_PROBLEM DETAILS_
I would like every record printed again, exactly as shown.

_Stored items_
—————

-- ==== Sys2Proof/Machine/Layout.lean ====
section
/-! DEFINITION. Bits of the SRAM tables that their layouts leave unused: they read as zero (R6, R28). -/
namespace Sys2Proof.Machine

/-- Bits `hi` to `lo` of a word. -/
def span (hi lo : Nat) : Nat := 2 ^ (hi + 1) - 2 ^ lo

/-- All bits of a word: a reserved word. -/
def wholeWord : Nat := span 35 0

/-- Unused bits of the words of a channel entry (R85, R86, R145). -/
def channelUnused : Nat → Nat
  | 0 => span 9 0
  | 1 => span 15 0
  | 3 => span 3 0
  | 4 => span 34 32
  | 5 => span 34 32
  | 6 => span 35 32
  | 7 => span 31 0
  | 8 => span 35 32
  | 9 => span 34 32
  | 10 => span 11 0
  | 11 => span 23 0
  | 16 => span 11 0
  | 17 => span 35 32
  | 18 => span 34 32
  | 19 => span 34 32
  | w => if (12 ≤ w && w ≤ 15) || (21 ≤ w && w ≤ 23) || 56 ≤ w then wholeWord else 0

/-- Unused bits of the words of an alarm point's entry (R199, R200). -/
def alarmUnused : Nat → Nat
  | 0 => span 11 0
  | 3 => span 19 0
  | 8 => span 35 24
  | 9 => span 35 24
  | w => if (4 ≤ w && w ≤ 7) || w == 10 || w == 11 then wholeWord else 0

/-- Unused bits of the words of a loop output's entry (R87, R265). -/
def loopUnused : Nat → Nat
  | 0 => span 9 0
  | 1 => span 5 0
  | 2 => span 35 32
  | 3 => span 35 32
  | 4 => span 5 0
  | 5 => span 19 0
  | 6 => span 20 0
  | 7 => span 34 0
  | 8 => span 6 0
  | 9 => span 11 0
  | 10 => span 11 0
  | 11 => span 23 0
  | 12 => span 27 0
  | w => if 24 ≤ w && w ≤ 27 then 0 else wholeWord

/-- Unused bits of the words of a discrete point's entry (R88, R322). -/
def discreteUnused : Nat → Nat
  | 0 => span 23 0
  | 1 => 0
  | 2 => span 19 0
  | 3 => 0
  | 4 => span 21 0
  | 7 => span 33 0
  | 8 => span 11 0
  | 9 => span 31 0
  | w => if 12 ≤ w then 0 else wholeWord

/-- Unused bits of the words of a speed input's entry (R89, R344). -/
def speedUnused : Nat → Nat
  | 0 => span 11 0
  | 1 => 0
  | 2 => span 34 32
  | 3 => span 10 0
  | 4 => span 25 0
  | 6 => span 35 32
  | 7 => span 34 0
  | 8 => span 6 0
  | 9 => span 35 32
  | 10 => span 35 32
  | 11 => 0
  | w => if 24 ≤ w && w ≤ 27 then 0 else wholeWord

/-- Unused bits of the rota and call region, by offset (R234 to R238). -/
def rotaUnused (o : Nat) : Nat :=
  if o < 0o20 then
    match o with
    | 0 => span 16 0
    | 5 => span 35 32
    | 6 => span 35 32
    | 7 => span 7 0
    | 8 => span 0 0
    | w => if 9 ≤ w then wholeWord else 0
  else if 0o100 ≤ o && o < 0o300 then
    match (o - 0o100) % 8 with
    | 0 => span 26 16
    | w => if w ≤ 3 then wholeWord else 0
  else if 0o300 ≤ o && o < 0o400 then
    match (o - 0o300) % 8 with
    | 0 => span 18 16
    | w => if w ≤ 3 then wholeWord else 0
  else if 0o1000 ≤ o && o < 0o3000 then
    match (o - 0o1000) % 4 with
    | 0 => span 15 0
    | _ => wholeWord
  else wholeWord

/-- Unused bits of the words of a received-signal entry (R373). -/
def rxUnused : Nat → Nat
  | 0 => span 34 34
  | 1 => span 15 0
  | 2 => span 32 32
  | 7 => span 17 0
  | _ => 0

/-- Unused bits of the words of a lattice cell's configuration (R177). -/
def cellUnused : Nat → Nat
  | 0 => span 23 0
  | 3 => span 4 0
  | 63 => span 35 32
  | w => if 13 ≤ w then wholeWord else 0

/-- Unused bits of an SRAM word. -/
def sramUnused (a : Nat) : Nat :=
  if 0o00100000 ≤ a && a ≤ 0o00117777 then channelUnused (a % 64)
  else if 0o00200000 ≤ a && a ≤ 0o00237777 then alarmUnused (a % 16)
  else if 0o00300000 ≤ a && a ≤ 0o00300777 then loopUnused (a % 32)
  else if 0o00310000 ≤ a && a ≤ 0o00310777 then discreteUnused (a % 16)
  else if 0o00320000 ≤ a && a ≤ 0o00320377 then speedUnused (a % 32)
  else if 0o00600000 ≤ a && a ≤ 0o00607777 then rotaUnused (a - 0o00600000)
  else if 0o00700000 ≤ a && a ≤ 0o00777777 then rxUnused (a % 8)
  else if 0o01000000 ≤ a && a ≤ 0o01777777 then cellUnused (a % 64)
  else 0

/-- An SRAM word as it reads. -/
def sramShown (a : Nat) (w : BitVec 36) : BitVec 36 := w &&& ~~~ (BitVec.ofNat 36 (sramUnused a))

end Sys2Proof.Machine
end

—————

_RESULT_
-- ==== Sys2Proof/Machine/Layout.lean ====
section
/-! DEFINITION. Bits of the SRAM tables that their layouts leave unused: they read as zero (R6, R28). -/
namespace Sys2Proof.Machine

/-- Bits `hi` to `lo` of a word. -/
def span (hi lo : Nat) : Nat := 2 ^ (hi + 1) - 2 ^ lo

/-- All bits of a word: a reserved word. -/
def wholeWord : Nat := span 35 0

/-- Unused bits of the words of a channel entry (R85, R86, R145). -/
def channelUnused : Nat → Nat
  | 0 => span 9 0
  | 1 => span 15 0
  | 3 => span 3 0
  | 4 => span 34 32
  | 5 => span 34 32
  | 6 => span 35 32
  | 7 => span 31 0
  | 8 => span 35 32
  | 9 => span 34 32
  | 10 => span 11 0
  | 11 => span 23 0
  | 16 => span 11 0
  | 17 => span 35 32
  | 18 => span 34 32
  | 19 => span 34 32
  | w => if (12 ≤ w && w ≤ 15) || (21 ≤ w && w ≤ 23) || 56 ≤ w then wholeWord else 0

/-- Unused bits of the words of an alarm point's entry (R199, R200). -/
def alarmUnused : Nat → Nat
  | 0 => span 11 0
  | 3 => span 19 0
  | 8 => span 35 24
  | 9 => span 35 24
  | w => if (4 ≤ w && w ≤ 7) || w == 10 || w == 11 then wholeWord else 0

/-- Unused bits of the words of a loop output's entry (R87, R265). -/
def loopUnused : Nat → Nat
  | 0 => span 9 0
  | 1 => span 5 0
  | 2 => span 35 32
  | 3 => span 35 32
  | 4 => span 5 0
  | 5 => span 19 0
  | 6 => span 20 0
  | 7 => span 34 0
  | 8 => span 6 0
  | 9 => span 11 0
  | 10 => span 11 0
  | 11 => span 23 0
  | 12 => span 27 0
  | w => if 24 ≤ w && w ≤ 27 then 0 else wholeWord

/-- Unused bits of the words of a discrete point's entry (R88, R322). -/
def discreteUnused : Nat → Nat
  | 0 => span 23 0
  | 1 => 0
  | 2 => span 19 0
  | 3 => 0
  | 4 => span 21 0
  | 7 => span 33 0
  | 8 => span 11 0
  | 9 => span 31 0
  | w => if 12 ≤ w then 0 else wholeWord

/-- Unused bits of the words of a speed input's entry (R89, R344). -/
def speedUnused : Nat → Nat
  | 0 => span 11 0
  | 1 => 0
  | 2 => span 34 32
  | 3 => span 10 0
  | 4 => span 25 0
  | 6 => span 35 32
  | 7 => span 34 0
  | 8 => span 6 0
  | 9 => span 35 32
  | 10 => span 35 32
  | 11 => 0
  | w => if 24 ≤ w && w ≤ 27 then 0 else wholeWord

/-- Unused bits of the rota and call region, by offset (R234 to R238). -/
def rotaUnused (o : Nat) : Nat :=
  if o < 0o20 then
    match o with
    | 0 => span 16 0
    | 5 => span 35 32
    | 6 => span 35 32
    | 7 => span 7 0
    | 8 => span 0 0
    | w => if 9 ≤ w then wholeWord else 0
  else if 0o100 ≤ o && o < 0o300 then
    match (o - 0o100) % 8 with
    | 0 => span 26 16
    | w => if w ≤ 3 then wholeWord else 0
  else if 0o300 ≤ o && o < 0o400 then
    match (o - 0o300) % 8 with
    | 0 => span 18 16
    | w => if w ≤ 3 then wholeWord else 0
  else if 0o1000 ≤ o && o < 0o3000 then
    match (o - 0o1000) % 4 with
    | 0 => span 15 0
    | _ => wholeWord
  else wholeWord

/-- Unused bits of the words of a received-signal entry (R373). -/
def rxUnused : Nat → Nat
  | 0 => span 34 34
  | 1 => span 15 0
  | 2 => span 32 32
  | 7 => span 17 0
  | _ => 0

/-- Unused bits of the words of a lattice cell's configuration (R177). -/
def cellUnused : Nat → Nat
  | 0 => span 23 0
  | 3 => span 4 0
  | 63 => span 35 32
  | w => if 13 ≤ w then wholeWord else 0

/-- Unused bits of an SRAM word. -/
def sramUnused (a : Nat) : Nat :=
  if 0o00100000 ≤ a && a ≤ 0o00117777 then channelUnused (a % 64)
  else if 0o00200000 ≤ a && a ≤ 0o00237777 then alarmUnused (a % 16)
  else if 0o00300000 ≤ a && a ≤ 0o00300777 then loopUnused (a % 32)
  else if 0o00310000 ≤ a && a ≤ 0o00310777 then discreteUnused (a % 16)
  else if 0o00320000 ≤ a && a ≤ 0o00320377 then speedUnused (a % 32)
  else if 0o00600000 ≤ a && a ≤ 0o00607777 then rotaUnused (a - 0o00600000)
  else if 0o00700000 ≤ a && a ≤ 0o00777777 then rxUnused (a % 8)
  else if 0o01000000 ≤ a && a ≤ 0o01777777 then cellUnused (a % 64)
  else 0

/-- An SRAM word as it reads. -/
def sramShown (a : Nat) (w : BitVec 36) : BitVec 36 := w &&& ~~~ (BitVec.ofNat 36 (sramUnused a))

end Sys2Proof.Machine
end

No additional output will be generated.